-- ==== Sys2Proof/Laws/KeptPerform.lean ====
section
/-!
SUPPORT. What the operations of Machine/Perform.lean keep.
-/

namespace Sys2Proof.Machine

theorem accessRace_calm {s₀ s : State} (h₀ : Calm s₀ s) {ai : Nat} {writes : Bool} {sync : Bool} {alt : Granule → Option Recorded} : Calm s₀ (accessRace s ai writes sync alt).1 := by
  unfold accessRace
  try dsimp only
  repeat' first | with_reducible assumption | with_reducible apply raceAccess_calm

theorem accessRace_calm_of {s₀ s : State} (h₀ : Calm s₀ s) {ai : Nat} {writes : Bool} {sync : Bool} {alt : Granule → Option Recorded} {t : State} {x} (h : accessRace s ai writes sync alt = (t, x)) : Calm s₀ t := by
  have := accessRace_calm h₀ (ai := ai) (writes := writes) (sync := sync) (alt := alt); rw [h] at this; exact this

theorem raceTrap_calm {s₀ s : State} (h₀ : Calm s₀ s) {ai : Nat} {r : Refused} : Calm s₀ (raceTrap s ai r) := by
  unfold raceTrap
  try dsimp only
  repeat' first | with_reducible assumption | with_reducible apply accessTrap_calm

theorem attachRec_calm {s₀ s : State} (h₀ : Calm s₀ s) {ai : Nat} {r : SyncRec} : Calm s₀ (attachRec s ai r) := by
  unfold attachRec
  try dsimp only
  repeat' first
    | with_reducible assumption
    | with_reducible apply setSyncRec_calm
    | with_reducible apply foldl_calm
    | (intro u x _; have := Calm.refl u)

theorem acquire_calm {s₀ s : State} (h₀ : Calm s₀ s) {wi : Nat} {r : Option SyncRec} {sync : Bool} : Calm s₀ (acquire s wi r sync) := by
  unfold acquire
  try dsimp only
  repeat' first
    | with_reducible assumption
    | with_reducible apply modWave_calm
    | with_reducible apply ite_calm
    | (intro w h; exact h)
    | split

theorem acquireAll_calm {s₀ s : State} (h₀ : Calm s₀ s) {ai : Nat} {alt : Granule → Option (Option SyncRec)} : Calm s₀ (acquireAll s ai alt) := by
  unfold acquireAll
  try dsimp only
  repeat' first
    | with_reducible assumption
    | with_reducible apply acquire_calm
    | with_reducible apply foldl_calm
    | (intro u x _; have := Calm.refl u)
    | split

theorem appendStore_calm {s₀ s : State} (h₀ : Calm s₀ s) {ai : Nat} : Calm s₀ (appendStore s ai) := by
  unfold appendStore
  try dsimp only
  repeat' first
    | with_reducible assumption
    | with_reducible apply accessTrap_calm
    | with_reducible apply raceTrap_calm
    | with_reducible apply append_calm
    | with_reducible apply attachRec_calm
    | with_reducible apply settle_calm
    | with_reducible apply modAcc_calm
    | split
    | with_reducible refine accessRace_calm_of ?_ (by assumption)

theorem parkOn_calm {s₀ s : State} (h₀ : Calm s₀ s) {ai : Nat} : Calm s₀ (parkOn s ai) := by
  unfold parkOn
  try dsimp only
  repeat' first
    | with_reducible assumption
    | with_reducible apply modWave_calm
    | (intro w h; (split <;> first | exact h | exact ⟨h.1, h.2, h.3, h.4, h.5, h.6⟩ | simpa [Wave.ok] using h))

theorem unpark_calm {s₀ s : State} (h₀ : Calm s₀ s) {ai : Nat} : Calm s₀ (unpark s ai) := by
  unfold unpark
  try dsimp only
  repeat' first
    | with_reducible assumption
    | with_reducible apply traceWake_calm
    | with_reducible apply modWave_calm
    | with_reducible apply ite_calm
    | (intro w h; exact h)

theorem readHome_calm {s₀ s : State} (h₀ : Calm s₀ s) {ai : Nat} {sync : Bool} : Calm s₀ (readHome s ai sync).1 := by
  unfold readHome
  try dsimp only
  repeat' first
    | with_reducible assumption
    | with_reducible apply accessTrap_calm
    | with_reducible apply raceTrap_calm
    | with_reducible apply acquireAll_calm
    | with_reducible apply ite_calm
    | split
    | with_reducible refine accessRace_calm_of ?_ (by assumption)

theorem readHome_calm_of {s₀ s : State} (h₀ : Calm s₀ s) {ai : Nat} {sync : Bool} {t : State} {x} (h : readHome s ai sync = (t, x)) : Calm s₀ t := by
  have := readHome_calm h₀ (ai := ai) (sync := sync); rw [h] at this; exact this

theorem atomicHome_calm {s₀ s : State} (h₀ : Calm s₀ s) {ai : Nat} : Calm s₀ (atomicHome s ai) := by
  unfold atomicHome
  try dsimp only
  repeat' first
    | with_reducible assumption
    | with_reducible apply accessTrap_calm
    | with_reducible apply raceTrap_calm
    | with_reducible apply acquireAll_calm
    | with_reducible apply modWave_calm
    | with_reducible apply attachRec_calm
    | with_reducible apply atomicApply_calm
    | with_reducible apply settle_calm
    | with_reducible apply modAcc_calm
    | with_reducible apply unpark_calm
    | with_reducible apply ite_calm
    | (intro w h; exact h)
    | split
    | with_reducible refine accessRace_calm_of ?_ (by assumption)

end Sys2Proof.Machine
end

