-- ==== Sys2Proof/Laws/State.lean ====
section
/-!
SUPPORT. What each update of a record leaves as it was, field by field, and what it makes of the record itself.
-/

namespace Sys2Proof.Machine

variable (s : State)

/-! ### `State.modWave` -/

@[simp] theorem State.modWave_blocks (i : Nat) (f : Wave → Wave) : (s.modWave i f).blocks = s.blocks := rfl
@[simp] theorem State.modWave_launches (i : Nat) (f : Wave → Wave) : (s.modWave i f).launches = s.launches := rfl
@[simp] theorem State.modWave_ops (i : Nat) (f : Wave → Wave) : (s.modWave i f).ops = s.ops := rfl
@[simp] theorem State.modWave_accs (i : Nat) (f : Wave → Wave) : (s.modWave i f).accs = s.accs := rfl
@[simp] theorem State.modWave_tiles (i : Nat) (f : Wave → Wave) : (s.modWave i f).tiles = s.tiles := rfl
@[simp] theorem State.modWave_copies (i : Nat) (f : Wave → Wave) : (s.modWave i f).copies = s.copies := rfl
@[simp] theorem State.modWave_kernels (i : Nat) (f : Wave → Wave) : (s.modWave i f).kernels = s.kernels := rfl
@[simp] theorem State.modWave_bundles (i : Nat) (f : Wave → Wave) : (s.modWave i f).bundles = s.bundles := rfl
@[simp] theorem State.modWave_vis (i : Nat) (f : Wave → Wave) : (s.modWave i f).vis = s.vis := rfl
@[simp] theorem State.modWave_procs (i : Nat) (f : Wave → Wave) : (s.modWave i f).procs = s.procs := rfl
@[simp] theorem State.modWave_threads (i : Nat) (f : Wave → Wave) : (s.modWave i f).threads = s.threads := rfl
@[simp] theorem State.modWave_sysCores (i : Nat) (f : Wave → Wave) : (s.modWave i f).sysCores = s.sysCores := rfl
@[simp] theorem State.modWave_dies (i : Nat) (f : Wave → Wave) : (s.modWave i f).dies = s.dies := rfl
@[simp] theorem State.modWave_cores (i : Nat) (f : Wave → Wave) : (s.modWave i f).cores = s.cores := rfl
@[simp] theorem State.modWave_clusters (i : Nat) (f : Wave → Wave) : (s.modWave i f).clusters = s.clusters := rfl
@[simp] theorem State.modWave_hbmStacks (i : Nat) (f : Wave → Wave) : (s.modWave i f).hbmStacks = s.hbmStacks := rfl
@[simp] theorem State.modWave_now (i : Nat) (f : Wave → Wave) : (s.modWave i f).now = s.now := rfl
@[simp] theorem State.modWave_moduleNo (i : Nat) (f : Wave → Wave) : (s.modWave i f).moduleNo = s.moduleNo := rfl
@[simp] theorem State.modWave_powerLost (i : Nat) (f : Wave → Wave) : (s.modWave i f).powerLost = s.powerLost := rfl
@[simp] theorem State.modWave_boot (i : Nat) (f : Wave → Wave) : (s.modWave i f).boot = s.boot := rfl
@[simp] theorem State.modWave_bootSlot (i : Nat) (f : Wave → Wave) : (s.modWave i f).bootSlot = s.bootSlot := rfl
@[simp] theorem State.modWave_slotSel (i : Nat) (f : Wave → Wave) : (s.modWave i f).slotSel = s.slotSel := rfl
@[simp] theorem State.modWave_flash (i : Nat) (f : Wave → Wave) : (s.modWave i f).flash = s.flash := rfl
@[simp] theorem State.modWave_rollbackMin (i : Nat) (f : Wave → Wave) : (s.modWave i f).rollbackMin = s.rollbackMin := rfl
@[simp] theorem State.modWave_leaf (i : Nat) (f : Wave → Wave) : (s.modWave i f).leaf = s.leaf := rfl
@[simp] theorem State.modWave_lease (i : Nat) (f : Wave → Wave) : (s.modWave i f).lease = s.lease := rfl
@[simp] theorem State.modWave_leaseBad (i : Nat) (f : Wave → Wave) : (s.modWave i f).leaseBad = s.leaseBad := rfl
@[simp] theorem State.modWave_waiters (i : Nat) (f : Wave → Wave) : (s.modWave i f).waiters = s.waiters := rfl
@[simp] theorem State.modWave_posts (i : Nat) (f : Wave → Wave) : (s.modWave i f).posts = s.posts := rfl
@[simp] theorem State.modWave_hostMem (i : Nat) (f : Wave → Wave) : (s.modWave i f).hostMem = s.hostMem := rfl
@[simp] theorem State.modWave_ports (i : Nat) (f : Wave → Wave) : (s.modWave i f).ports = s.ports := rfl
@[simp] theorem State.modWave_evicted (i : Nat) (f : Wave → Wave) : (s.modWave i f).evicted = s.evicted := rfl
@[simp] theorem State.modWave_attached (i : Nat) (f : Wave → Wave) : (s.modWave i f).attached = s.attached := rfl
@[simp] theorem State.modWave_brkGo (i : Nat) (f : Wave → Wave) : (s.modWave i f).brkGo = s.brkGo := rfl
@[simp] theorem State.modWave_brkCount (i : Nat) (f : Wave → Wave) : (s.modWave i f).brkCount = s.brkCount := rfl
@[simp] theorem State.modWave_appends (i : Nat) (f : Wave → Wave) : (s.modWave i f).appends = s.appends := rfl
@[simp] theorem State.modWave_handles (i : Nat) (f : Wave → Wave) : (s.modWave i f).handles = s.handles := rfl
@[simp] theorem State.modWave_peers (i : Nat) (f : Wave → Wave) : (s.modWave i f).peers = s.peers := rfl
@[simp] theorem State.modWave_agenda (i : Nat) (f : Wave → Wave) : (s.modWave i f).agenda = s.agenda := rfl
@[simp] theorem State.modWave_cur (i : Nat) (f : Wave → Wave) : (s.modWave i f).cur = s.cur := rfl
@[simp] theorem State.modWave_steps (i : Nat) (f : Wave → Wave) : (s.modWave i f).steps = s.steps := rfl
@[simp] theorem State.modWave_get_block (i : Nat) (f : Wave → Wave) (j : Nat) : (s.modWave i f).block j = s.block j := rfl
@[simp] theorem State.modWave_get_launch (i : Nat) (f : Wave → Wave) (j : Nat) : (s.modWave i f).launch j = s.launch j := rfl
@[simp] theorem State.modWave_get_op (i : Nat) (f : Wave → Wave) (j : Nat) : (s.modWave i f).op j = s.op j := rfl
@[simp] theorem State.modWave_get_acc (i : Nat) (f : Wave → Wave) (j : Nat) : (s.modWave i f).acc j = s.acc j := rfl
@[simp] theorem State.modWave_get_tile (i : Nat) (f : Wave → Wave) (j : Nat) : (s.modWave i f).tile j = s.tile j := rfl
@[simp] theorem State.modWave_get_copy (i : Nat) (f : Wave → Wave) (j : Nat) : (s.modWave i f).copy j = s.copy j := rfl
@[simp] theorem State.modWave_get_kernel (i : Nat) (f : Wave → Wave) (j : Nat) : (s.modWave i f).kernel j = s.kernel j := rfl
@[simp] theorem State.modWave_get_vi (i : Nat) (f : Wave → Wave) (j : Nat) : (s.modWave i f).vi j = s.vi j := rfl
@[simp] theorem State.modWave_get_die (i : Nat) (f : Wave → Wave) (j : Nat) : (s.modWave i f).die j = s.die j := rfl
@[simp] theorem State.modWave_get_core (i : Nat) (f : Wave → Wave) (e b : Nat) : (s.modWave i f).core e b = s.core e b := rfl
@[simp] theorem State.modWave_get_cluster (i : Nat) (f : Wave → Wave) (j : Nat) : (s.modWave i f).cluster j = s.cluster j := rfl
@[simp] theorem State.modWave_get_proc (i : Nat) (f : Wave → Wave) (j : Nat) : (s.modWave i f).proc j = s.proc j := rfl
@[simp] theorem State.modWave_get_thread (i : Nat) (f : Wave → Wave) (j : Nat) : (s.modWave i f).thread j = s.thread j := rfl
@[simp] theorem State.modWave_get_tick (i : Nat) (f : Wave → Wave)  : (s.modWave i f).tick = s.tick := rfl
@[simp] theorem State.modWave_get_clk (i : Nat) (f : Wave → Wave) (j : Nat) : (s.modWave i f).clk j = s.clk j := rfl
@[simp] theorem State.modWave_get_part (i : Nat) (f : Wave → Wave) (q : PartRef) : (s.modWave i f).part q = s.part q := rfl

- - - - - - -

Task instructions
Within the material above, copy exactly the lines from the line that holds "(raceTrap s ai r) := by" up to and including the line that holds "unfold attachRec".

Solution to this problem
theorem raceTrap_calm {s₀ s : State} (h₀ : Calm s₀ s) {ai : Nat} {r : Refused} : Calm s₀ (raceTrap s ai r) := by
  unfold raceTrap
  try dsimp only
  repeat' first | with_reducible assumption | with_reducible apply accessTrap_calm

theorem attachRec_calm {s₀ s : State} (h₀ : Calm s₀ s) {ai : Nat} {r : SyncRec} : Calm s₀ (attachRec s ai r) := by
  unfold attachRec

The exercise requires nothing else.